This is an archive of the discontinued LLVM Phabricator instance.

[Reassociate] move check to ignore boolean expressions before canonicalizing binary operands
AbandonedPublic

Authored by mhillenbrand on Jan 5 2021, 8:00 AM.

Details

Reviewers
spatel
lebedev.ri
Summary

The Reassociate pass intends to leave alone boolean (i1) expressions
to preserve the order of short-circuited comparisons, which SimplifyCFG
has folded into AND/OR expressions. The check to achieve that behavior
currently is ineffective since it only happens after
canonicalizeOperands() may already have flipped the order of operands
(and, consequentially, the order of short-circuited comparisons after
CodeGen). Move that check up to happen before the call to
canonicalizeOperands().

Bug: https://bugs.llvm.org/show_bug.cgi?id=48529

Diff Detail

Event Timeline

mhillenbrand created this revision.Jan 5 2021, 8:00 AM
mhillenbrand requested review of this revision.Jan 5 2021, 8:00 AM
Herald added a project: Restricted Project. · View Herald TranscriptJan 5 2021, 8:00 AM
fhahn added a subscriber: fhahn.Jan 5 2021, 8:12 AM

Can you add a test for the change?

lebedev.ri requested changes to this revision.Jan 5 2021, 8:34 AM

I do not understand the example in https://bugs.llvm.org/show_bug.cgi?id=48529
By "intent", are you saying that the canonicalization of commutative ops
is causing the code to be miscompiled, leading to different observable side-effects?

This revision now requires changes to proceed.Jan 5 2021, 8:34 AM

@lebedev.ri No, I do not see differences in observable side-effects. Though, runtime differs significantly depending on the order of evaluation. Thus, "intent" would be out-of-band information that the programmer has about the likelihood of each of the terms being true, and placing the most-likely term first, while that cannot be derived from the source by the compiler.

In the example

if (ab > de || ac > df || bc > cd)
      return 0;

the programmer may know that (ab > de) is more commonly true than (ac >df) and thus place the former check first. With short-circuited evaluation strictly in the order of the source code, the resulting code would execute fewer comparisons and run faster, and vice versa.

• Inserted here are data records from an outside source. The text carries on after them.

-- ==== Sys2Proof/Decode.lean ====
section
/-! DEFINITION. The decoder (30_encoding.md): the opcode table of R136 as data, the decoding algorithm of R133
over a list of instruction words, and after it the encoder, written from the same table. Decoding is a
pure function of the words (R120); it stops by name when a word is illegal (R137, R140) or when the list
ends before the instruction does, and in each case the words left over say how many it consumed. -/

namespace Sys2Proof

/-! ### Mnemonics and the parameter `Supported` -/

/-- The mnemonics of spec/opcode_table.json (`notM`, `andM`, `orM` are NOT, AND, OR). -/
inductive Mnemonic where
  | ori | oriToCcr | oriToSr | andi | andiToCcr | andiToSr | eori | eoriToCcr | eoriToSr | subi | addi
  | cmpi | cmp2 | chk2 | rtm | callm | btst | bchg | bclr | bset | movep | moves | cas | cas2 | move
  | movea | negx | clr | neg | notM | moveFromSr | moveFromCcr | moveToCcr | moveToSr | chk | lea | nbcd
  | link | swap | bkpt | pea | ext | extb | movem | tst | tas | illegal | mulu | muls | divu | divs | trap
  | unlk | moveUsp | reset | nop | stop | rte | rtd | rts | trapv | rtr | movec | jsr | jmp | addq | subq
  | scc | dbcc | trapcc | bra | bsr | bcc | moveq | orM | sbcd | andM | abcd | pack | unpk | exg | sub
  | suba | subx | add | adda | addx | cmp | cmpa | eor | cmpm | asr | asl | lsr | lsl | roxr | roxl | ror
  | rol | bftst | bfextu | bfchg | bfexts | bfclr | bfffo | bfset | bfins | lineA | lineF
deriving DecidableEq, Repr, Inhabited

/-- The set `Core`: the mnemonics the source names, which every conforming implementation decodes (R11). -/
def Mnemonic.isCore : Mnemonic → Bool
  | .ori | .andi | .eori | .cmpi | .btst | .bchg | .bclr | .bset | .move | .movea | .negx | .clr | .neg
  | .notM | .chk | .lea | .nbcd | .link | .swap | .pea | .ext | .movem | .tst | .illegal | .mulu | .muls
  | .divu | .divs | .trap | .unlk | .reset | .nop | .rts | .trapv | .rtr | .jsr | .jmp | .addq | .subq
  | .bra | .bsr | .bcc | .moveq | .orM | .andM | .sub | .suba | .subx | .add | .adda | .addx | .cmp | .cmpa
  | .eor | .asr | .asl | .lsr | .lsl | .roxr | .roxl | .ror | .rol => true
  | .oriToCcr | .oriToSr | .andiToCcr | .andiToSr | .eoriToCcr | .eoriToSr | .subi | .addi | .cmp2 | .chk2
  | .rtm | .callm | .movep | .moves | .cas | .cas2 | .moveFromSr | .moveFromCcr | .moveToCcr | .moveToSr
  | .bkpt | .extb | .tas | .moveUsp | .stop | .rte | .rtd | .movec | .scc | .dbcc | .trapcc | .sbcd | .abcd
  | .pack | .unpk | .exg | .cmpm | .bftst | .bfextu | .bfchg | .bfexts | .bfclr | .bfffo | .bfset | .bfins
  | .lineA | .lineF => false

/-- The parameter `Supported` of R10: the mnemonics the decoder admits. -/
abbrev Supported := Mnemonic → Bool

/-- `Core ⊆ Supported` (R10; `Supported ⊆ All` holds of every set of mnemonics of the table). -/
abbrev Supported.legal (sup : Supported) : Prop := ∀ m, m.isCore = true → sup m = true

/-- DESIGN CHOICE (log entry 2): the model fixes `Supported = All`, the largest set D1 allows, so that
no instruction of the table is refused. -/
def Config.supported : Supported := fun _ => true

@fhahn I will add a test (seeking feedback whether this actually makes sense with this initial submission).

Add regression test

spatel added inline comments.Feb 2 2021, 5:57 AM
llvm/lib/Transforms/Scalar/Reassociate.cpp
2190–2195

For reference, this was added in 2010:
27dfb1e

I'm sympathetic to the motivation, but that was a hack: one goal of IR is to overcome side-channel source-level optimization like this.

For example, we added several IR transforms to reduce compiled-code differences in source-level diffs like "if (bool1 && bool2)" vs. "if (bool1 & bool2)" (logical vs. bitwise ops).

If the expression order matters, then we want the programmer to indicate that explicitly with something like "__builtin_expect" or profile metadata.

So this patch is really taking us away from the end goal (assuming we can get there). It might help solve the motivating problem in the short-term, but there's no guarantee that the fix will last.

mhillenbrand abandoned this revision.Feb 11 2021, 1:21 AM

Sanjay, thanks for providing context. In that light, I'm dropping this patch.